— Your task —
Working from the records below, repeat exactly the lines starting at the line that contains "def configuredRoot (c" and ending at the line that contains "intro m' hm' h'", inclusive.

[Stored items]
□ □ □ □ □ □ □
-- ==== Sys2Proof/Machine/Kernel.lean ====
section
/-! DEFINITION. The field-element kernel (spec/40_field_kernel.md): `FADD`, `FSUB`, `FMUL`, `FEXP`, `FROOT`, each the
exact integer result reduced modulo `P`. -/

namespace Sys2Proof.Machine

/-- `FADD` (R121): the full sum, reduced. -/
def fadd (c : Cfg) (a b : Nat) : Nat := (a + b) % c.p

/-- `FSUB` (R122): `(a - b) mod P` on integers (R9). -/
def fsub (c : Cfg) (a b : Nat) : Nat := (((a : Int) - (b : Int)) % (c.p : Int)).toNat

/-- `FMUL` (R123): the full product, reduced. -/
def fmul (c : Cfg) (a b : Nat) : Nat := a * b % c.p

/-- `FEXP` (R124): `a^e mod P`, with `a^0 = ONE`. No command uses it. -/
def fexp (c : Cfg) (a e : Nat) : Nat := a ^ e % c.p

/-- `FROOT` (R125): fails with `ERR_ROOT` when `k > S`. -/
def froot (c : Cfg) (k : Nat) : Except Err Nat :=
  if k > c.twoAdicity then .error .root else .ok (c.rootAt k)

/-- `ROOT[k]` as the table builder uses it, after its check has established `k <= S`; a configuration that has no
canonical `ROOT[k]` breaks R5 or R6 and is refused (U4, notes/assumptions/13.md). -/
def configuredRoot (c : Cfg) (k : Nat) : Except Refusal Nat :=
  match froot c k with
  | .error _ => .error (.rootNotConfigured k)
  | .ok g => if k < c.root.length ∧ g < c.p then .ok g else .error (.rootNotConfigured k)

end Sys2Proof.Machine
end

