-- ==== Sys2Proof/Tests/Witnesses.lean ====
section
/-! SUPPORT. For every statement that has hypotheses, a concrete state and operands that meet all of them together, and
for a statement of several clauses one for each clause, at a boundary of its range. -/

namespace Sys2Proof.Tests

open Sys2Proof.Machine

/-- `T17` with crossover 2 and two lanes. -/
def cw : Cfg := Cfg.t17 2 2

/-- Idle, `LEN = 4`, the table for 4, `D[0..4) = 1, 2, 3, 4`. -/
def sw : State := idleState cw 4 2 [1, 2, 3, 4] [1, 13]

/-- The sequence 1, 2, 3, ... -/
def upFrom1 (k : Nat) : Nat := k + 1

theorem ready_sw : Ready sw 2 := ⟨rfl, by decide, by decide⟩

theorem nttReady_sw : NttReady sw 2 :=
  ⟨ready_sw, by decide, by decide, by unfold TableFor Memory.Holds; decide⟩

theorem holds_sw : sw.dmem.Holds (2 ^ 2) upFrom1 := by unfold Memory.Holds; decide

theorem canonical_sw : ∀ k, k < 2 ^ 2 → upFrom1 k < sw.cfg.p := by decide

/-- The smallest transform: `LEN = 2`, `TWLEN = 1`. -/
theorem nttReady_two : NttReady (idleState cw 2 1 [3, 5] [1]) 1 :=
  ⟨⟨rfl, by decide, by decide⟩, by decide, by decide, by unfold TableFor Memory.Holds; decide⟩

theorem tableInv_of {s : State} {m : Nat} (hm : 1 ≤ m) (h : s.twlen.toNat = 2 ^ (m - 1))
    (ht : TableFor s.cfg m s.tmem) : TableInv s := by
  intro m' hm' h'
  have : m' - 1 = m - 1 := Nat.pow_right_injective (le_refl 2) (h'.symm.trans h)
  have : m' = m := by omega
  subst this; exact ht

theorem blockInv_sw : BlockInv sw where
  form := ⟨by decide, by decide⟩
  flags := ⟨by decide, by decide, by decide⟩
  dmem_within := by unfold Memory.Within; decide
  tmem_within := by unfold Memory.Within; decide
  dmem_canonical := by unfold Memory.Canonical; decide
  tmem_canonical := by unfold Memory.Canonical; decide
  twlen_legal := .inr ⟨2, by decide, by decide, by decide, by decide⟩
  table := fun _ => tableInv_of (m := 2) (by decide) (by decide) nttReady_sw.table
  progress := fun r h => by cases h

/-- `sw` with one event waiting. -/
def swThen (e : Event) : State := { sw with inbox := [e] }

theorem blockInv_swThen (e : Event) : BlockInv (swThen e) where
  form := ⟨blockInv_sw.form.dmem, blockInv_sw.form.tmem⟩
  flags := ⟨blockInv_sw.flags.err_iff, blockInv_sw.flags.done_idle, blockInv_sw.flags.run_iff⟩
  dmem_within := blockInv_sw.dmem_within
  tmem_within := blockInv_sw.tmem_within
  dmem_canonical := blockInv_sw.dmem_canonical
  tmem_canonical := blockInv_sw.tmem_canonical
  twlen_legal := blockInv_sw.twlen_legal
  table := blockInv_sw.table
  progress := fun r h => by cases h

/-- The hidden state of a `BUILD_TW` of size 8 that has written `T[0..2) = 1, 9`. -/
def runBuild : Run :=
  { opl := 1#4, nl := 8#32, seq := .series 2, lanes := [], acc := 13, gen := 9, tmp := 0, held := [] }

/-- A block in the middle of that command. -/
def sBuilding : State :=
  { idleState cw 8 2 [] [1, 9] with
    status := { mode := .busy, done := false, err := none }, run := some runBuild }

theorem blockInv_building : BlockInv sBuilding where
  form := ⟨by decide, by decide⟩
  flags := ⟨by decide, by decide, by decide⟩
  dmem_within := by unfold Memory.Within; decide
  tmem_within := by unfold Memory.Within; decide
  dmem_canonical := by unfold Memory.Canonical; decide
  tmem_canonical := by unfold Memory.Canonical; decide
  twlen_legal := .inr ⟨2, by decide, by decide, by decide, by decide⟩
  table := fun h => absurd rfl h
  progress := fun r h => by
    cases h
    exact ⟨3, by decide, by decide, by decide, by decide, by decide, by decide, by decide, by decide,
      by unfold Memory.Holds; decide⟩

/-- A running `NTT` whose last butterfly has been performed, with one read held. -/
def sRetiring : State :=
  { posted8 with run := posted8.run.map (fun r =>
      { r with seq := .tasks (.done 0 1), held := [.post (.dRead 0)] }) }

/-! ## One theorem per statement -/

theorem witness_IllegalWordsFaultAndDecoderIsTotal :
    (sw.status.mode = .idle ∧ decodeC 5#32 = .error (.illegalCommand 5#32)) ∧
    fieldSrst 0xFFFFFFFF#32 = fieldSrst 1#32 ∧ sw.status.mode ≠ .busy ∧ (7#3 = 6#3 ∨ 7#3 = 7#3) := by decide

theorem witness_StepRunsDecodedInstruction :
    (swThen (.call (.regWrite 0#3 2#32))).inbox = .call (.regWrite 0#3 2#32) :: [] ∧
    decode 0#3 2#32 = .ok .ntt ∧
    (swThen (.post (.regWrite regCmd 2#32))).inbox = .post (.regWrite regCmd 2#32) :: [] ∧
    (swThen (.post (.regWrite regCmd 2#32))).status.mode = .idle ∧
    decodeTableWord 32 3 = some .bitrev := by decide

theorem witness_SoftResetState :
    (faultState cw).status.mode ≠ .busy ∧ posted8.status.mode = .busy ∧
    (idleState cw 4 0 [] []).status.mode = .idle ∧ (idleState cw 4 0 [] []).twlen = 0#32 := by decide

theorem witness_RegisterWritesInIdle :
    sw.status.mode = .idle ∧ fieldSrst 0xFFFFFFFE#32 = 0#1 ∧ fieldSrst 1#32 = 1#1 := by decide

theorem witness_ReadsReturnAndChangeNothing :
    sw.status.mode ≠ .busy ∧ (faultState cw).status.mode ≠ .busy ∧
    (3 < sw.cfg.nmax ∧ sw.dmem.read 3 = some 4) ∧
    (7 < (idleState cw 4 2 [] [1, 13, 9, 15, 3, 5, 10, 11]).cfg.nmax / 2 ∧
      (idleState cw 4 2 [] [1, 13, 9, 15, 3, 5, 10, 11]).tmem.read 7 = some 11) ∧
    (15 < sw.cfg.nmax ∧ sw.dmem.read 15 = none) ∧ (7 < sw.cfg.nmax / 2 ∧ sw.tmem.read 7 = none) := by decide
□ □ □ □ □ □ □
— Output for this exercise —
def configuredRoot (c : Cfg) (k : Nat) : Except Refusal Nat :=
  match froot c k with
  | .error _ => .error (.rootNotConfigured k)
  | .ok g => if k < c.root.length ∧ g < c.p then .ok g else .error (.rootNotConfigured k)

end Sys2Proof.Machine
end

-- ==== Sys2Proof/Tests/Witnesses.lean ====
section
/-! SUPPORT. For every statement that has hypotheses, a concrete state and operands that meet all of them together, and
for a statement of several clauses one for each clause, at a boundary of its range. -/

namespace Sys2Proof.Tests

open Sys2Proof.Machine

/-- `T17` with crossover 2 and two lanes. -/
def cw : Cfg := Cfg.t17 2 2

/-- Idle, `LEN = 4`, the table for 4, `D[0..4) = 1, 2, 3, 4`. -/
def sw : State := idleState cw 4 2 [1, 2, 3, 4] [1, 13]

/-- The sequence 1, 2, 3, ... -/
def upFrom1 (k : Nat) : Nat := k + 1

theorem ready_sw : Ready sw 2 := ⟨rfl, by decide, by decide⟩

theorem nttReady_sw : NttReady sw 2 :=
  ⟨ready_sw, by decide, by decide, by unfold TableFor Memory.Holds; decide⟩

theorem holds_sw : sw.dmem.Holds (2 ^ 2) upFrom1 := by unfold Memory.Holds; decide

theorem canonical_sw : ∀ k, k < 2 ^ 2 → upFrom1 k < sw.cfg.p := by decide

/-- The smallest transform: `LEN = 2`, `TWLEN = 1`. -/
theorem nttReady_two : NttReady (idleState cw 2 1 [3, 5] [1]) 1 :=
  ⟨⟨rfl, by decide, by decide⟩, by decide, by decide, by unfold TableFor Memory.Holds; decide⟩

theorem tableInv_of {s : State} {m : Nat} (hm : 1 ≤ m) (h : s.twlen.toNat = 2 ^ (m - 1))
    (ht : TableFor s.cfg m s.tmem) : TableInv s := by
  intro m' hm' h'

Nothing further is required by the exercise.